Tuesday, November 15, 2005

Have a story. No, wait. Have a point.

I buy the books. I scan the blogs. I even, upon Michael Eisner's advice, try to read the brogs. So I've learned that story-telling can be a powerful marketing tool and you can well imagine my excitement at finding a new brand of crackers with the name "Elsa's Story." From Godin's lips to marketers' ears!

Then I read the package:

"Elsa's Story sends you back to a time and place when you were young and carefree. It is about a memory, a hint of nostalgia, captured in the scents and tastes of warm cookies baking. Elsa's Kitchen was always open, her recipes remaining a well kept secret. Elsa's heritage is now relived through the goodness of quality ingredients and care that remind us of tastes long forgotten."

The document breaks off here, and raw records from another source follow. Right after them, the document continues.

-- ==== Sys2Proof/Laws/Decode.lean ====
section
/-! SUPPORT. The fields of a word and of an encoded instruction, and what each mask of the opcode table asks of a word
(`30_encoding.md` R91, R92, R95, R96). -/

namespace Sys2Proof

/-! ### A word is its fields -/

/-- Two adjacent fields are one field. -/
theorem join_fields {w start₁ start₂ len₁ len₂ : Nat} {a : BitVec w} (h : start₂ = start₁ + len₁) :
    a.extractLsb' start₂ len₂ ++ a.extractLsb' start₁ len₁ = a.extractLsb' start₁ (len₂ + len₁) :=
  BitVec.extractLsb'_append_extractLsb'_eq_extractLsb' h

/-- A word is its top nibble and its low 12 bits. -/
theorem word_eq_nnn (w : Word) : wordNNN (fieldT w) (fieldNnn w) = w := by
  unfold wordNNN fieldT fieldNnn
  rw [join_fields (start₂ := 12) (start₁ := 0) (len₁ := 12) rfl]
  exact BitVec.extractLsb'_eq_self

/-- A word is its top nibble, its `x` and its low byte. -/
theorem word_eq_xkk (w : Word) : wordXKK (fieldT w) (fieldX w) (fieldKk w) = w := by
  unfold wordXKK fieldT fieldX fieldKk
  simp only [BitVec.ofFin_toFin]
  rw [join_fields (start₂ := 8) (start₁ := 0) (len₁ := 8) rfl, join_fields (start₂ := 12) (start₁ := 0) (len₁ := 12) rfl]
  exact BitVec.extractLsb'_eq_self

/-- A word is its four nibbles. -/
theorem word_eq_xyn (w : Word) : wordXYN (fieldT w) (fieldX w) (fieldY w) (fieldN w) = w := by
  unfold wordXYN fieldT fieldX fieldY fieldN
  simp only [BitVec.ofFin_toFin]
  rw [join_fields (start₂ := 4) (start₁ := 0) (len₁ := 4) rfl, join_fields (start₂ := 8) (start₁ := 0) (len₁ := 8) rfl,
    join_fields (start₂ := 12) (start₁ := 0) (len₁ := 12) rfl]
  exact BitVec.extractLsb'_eq_self

/-! ### The fields of each format -/

@[simp] theorem fieldT_wordNNN (t : BitVec 4) (nnn : Addr12) : fieldT (wordNNN t nnn) = t :=
  BitVec.extractLsb'_append_eq_left

@[simp] theorem fieldNnn_wordNNN (t : BitVec 4) (nnn : Addr12) : fieldNnn (wordNNN t nnn) = nnn :=
  BitVec.extractLsb'_append_eq_right

@[simp] theorem fieldT_wordXKK (t : BitVec 4) (x : Reg) (kk : Byte) : fieldT (wordXKK t x kk) = t :=
  BitVec.extractLsb'_append_eq_left

@[simp] theorem fieldX_wordXKK (t : BitVec 4) (x : Reg) (kk : Byte) : fieldX (wordXKK t x kk) = x := by
  unfold fieldX wordXKK
  rw [BitVec.extractLsb'_append_eq_of_add_le (by decide), BitVec.extractLsb'_append_eq_left]

@[simp] theorem fieldKk_wordXKK (t : BitVec 4) (x : Reg) (kk : Byte) : fieldKk (wordXKK t x kk) = kk := by
  unfold fieldKk wordXKK
  rw [BitVec.extractLsb'_append_eq_of_add_le (by decide), BitVec.extractLsb'_append_eq_right]

@[simp] theorem fieldT_wordXYN (t : BitVec 4) (x y : Reg) (n : BitVec 4) : fieldT (wordXYN t x y n) = t :=
  BitVec.extractLsb'_append_eq_left

@[simp] theorem fieldX_wordXYN (t : BitVec 4) (x y : Reg) (n : BitVec 4) : fieldX (wordXYN t x y n) = x := by
  unfold fieldX wordXYN
  rw [BitVec.extractLsb'_append_eq_of_add_le (by decide), BitVec.extractLsb'_append_eq_left]

@[simp] theorem fieldY_wordXYN (t : BitVec 4) (x y : Reg) (n : BitVec 4) : fieldY (wordXYN t x y n) = y := by
  unfold fieldY wordXYN
  rw [BitVec.extractLsb'_append_eq_of_add_le (by decide), BitVec.extractLsb'_append_eq_of_add_le (by decide),
    BitVec.extractLsb'_append_eq_left]

@[simp] theorem fieldN_wordXYN (t : BitVec 4) (x y : Reg) (n : BitVec 4) : fieldN (wordXYN t x y n) = n := by
  unfold fieldN wordXYN
  rw [BitVec.extractLsb'_append_eq_of_add_le (by decide), BitVec.extractLsb'_append_eq_of_add_le (by decide),
    BitVec.extractLsb'_append_eq_right]

/-! ### The fields against each other -/

/-- `kk` is `y` and `n` (R92: the fields overlap). -/
theorem fieldKk_eq (w : Word) : fieldKk w = BitVec.ofFin (w := 4) (fieldY w) ++ fieldN w := by
  unfold fieldKk fieldY fieldN
  simp only [BitVec.ofFin_toFin]
  rw [join_fields (start₂ := 4) (start₁ := 0) (len₁ := 4) rfl]

/-- `nnn` is `x` and `kk` (R92: the fields overlap). -/
theorem fieldNnn_eq (w : Word) : fieldNnn w = BitVec.ofFin (w := 4) (fieldX w) ++ fieldKk w := by
  unfold fieldNnn fieldX fieldKk
  simp only [BitVec.ofFin_toFin]
  rw [join_fields (start₂ := 8) (start₁ := 0) (len₁ := 8) rfl]

/-! ### What a mask of the table asks of a word (R95, R96) -/

/-- Mask 0xF000 asks for the top nibble. -/
theorem mask_F000 (w : Word) (t : BitVec 4) : w &&& 0xF000#16 = wordNNN t 0 ↔ fieldT w = t := by
  have hm : (0xF000#16 : Word) = wordNNN (BitVec.allOnes 4) 0 := by decide
  constructor
  · intro h
    have := congrArg fieldT h
    rw [fieldT_wordNNN] at this
    rw [← this, hm]
    unfold fieldT wordNNN
    rw [BitVec.extractLsb'_and, BitVec.extractLsb'_append_eq_left, BitVec.and_allOnes]
  · rintro rfl
    conv_lhs => rw [← word_eq_nnn w, hm]
    unfold wordNNN
    rw [BitVec.and_append, BitVec.and_allOnes]
    congr 1
    exact BitVec.and_zero

/-- Mask 0xF0FF asks for the top nibble and the low byte. -/
theorem mask_F0FF (w : Word) (t : BitVec 4) (kk : Byte) :
    w &&& 0xF0FF#16 = wordXKK t 0 kk ↔ fieldT w = t ∧ fieldKk w = kk := by
  have hm : (0xF0FF#16 : Word) = wordXKK (BitVec.allOnes 4) 0 (BitVec.allOnes 8) := by decide
  have key : w &&& 0xF0FF#16 = wordXKK (fieldT w) 0 (fieldKk w) := by
    conv_lhs => rw [← word_eq_xkk w, hm]
    unfold wordXKK
    rw [BitVec.and_append, BitVec.and_append, BitVec.and_allOnes, BitVec.and_allOnes]
    congr 2
    exact BitVec.and_zero
  rw [key]
  constructor
  · intro h
    exact ⟨by simpa using congrArg fieldT h, by simpa using congrArg fieldKk h⟩
  · rintro ⟨rfl, rfl⟩; rfl

/-- Mask 0xF00F asks for the top nibble and the low nibble. -/
theorem mask_F00F (w : Word) (t n : BitVec 4) :
    w &&& 0xF00F#16 = wordXYN t 0 0 n ↔ fieldT w = t ∧ fieldN w = n := by
  have hm : (0xF00F#16 : Word) = wordXYN (BitVec.allOnes 4) 0 0 (BitVec.allOnes 4) := by decide
  have key : w &&& 0xF00F#16 = wordXYN (fieldT w) 0 0 (fieldN w) := by
    conv_lhs => rw [← word_eq_xyn w, hm]
    unfold wordXYN
    rw [BitVec.and_append, BitVec.and_append, BitVec.and_append, BitVec.and_allOnes, BitVec.and_allOnes]
    congr 2
    · exact BitVec.and_zero
    · congr 1
      exact BitVec.and_zero
  rw [key]
  constructor
  · intro h
    exact ⟨by simpa using congrArg fieldT h, by simpa using congrArg fieldN h⟩
  · rintro ⟨rfl, rfl⟩; rfl

/-- Mask 0xFFFF asks for the whole word. -/
theorem mask_FFFF (w : Word) (p : Word) : w &&& 0xFFFF#16 = p ↔ w = p := by
  rw [show (0xFFFF#16 : Word) = BitVec.allOnes 16 from by decide, BitVec.and_allOnes]

/-! ### Bytes -/

/-- The word of its own two bytes in memory order (R90). -/
theorem wordOfBytes_bytesOfWord (w : Word) : wordOfBytes (w.extractLsb' 8 8) (w.extractLsb' 0 8) = w := by
  unfold wordOfBytes
  rw [join_fields (start₂ := 8) (start₁ := 0) (len₁ := 8) rfl]
  exact BitVec.extractLsb'_eq_self

/-- The value of a fetched word: high byte first (`20_memory.md` R62). -/
theorem wordOfBytes_toNat (hi lo : Byte) : (wordOfBytes hi lo).toNat = hi.toNat * 256 + lo.toNat := by
  unfold wordOfBytes
  rw [BitVec.toNat_append, ← Nat.shiftLeft_add_eq_or_of_lt lo.isLt, Nat.shiftLeft_eq]

end Sys2Proof
end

What is that? Why does it sound like the notes for manufacturing a story and not a story itself? In fact, there is no story, only a description of what effect the story should have on us. Puzzling.

Unless.

Unless they're doing a bit. Yes, that's it. This is a send-up of advertising, right? A parody of everything overwrought and unauthentic, and a rebuke to ad people everywhere.

In which case, it might be genius.

2 comments:

Tony Daniel said...

Kind of lacking that beginning, middle and end thing, not to mention character, plot and setting. Ah, but I remember Elsa and her open kitchen. All the boys used to come around about midnight. Talk about your crackers.

Irene Done said...

Open kitchen, boys, midnight...now THAT'S a story. You have succeeded where others have so miserably failed.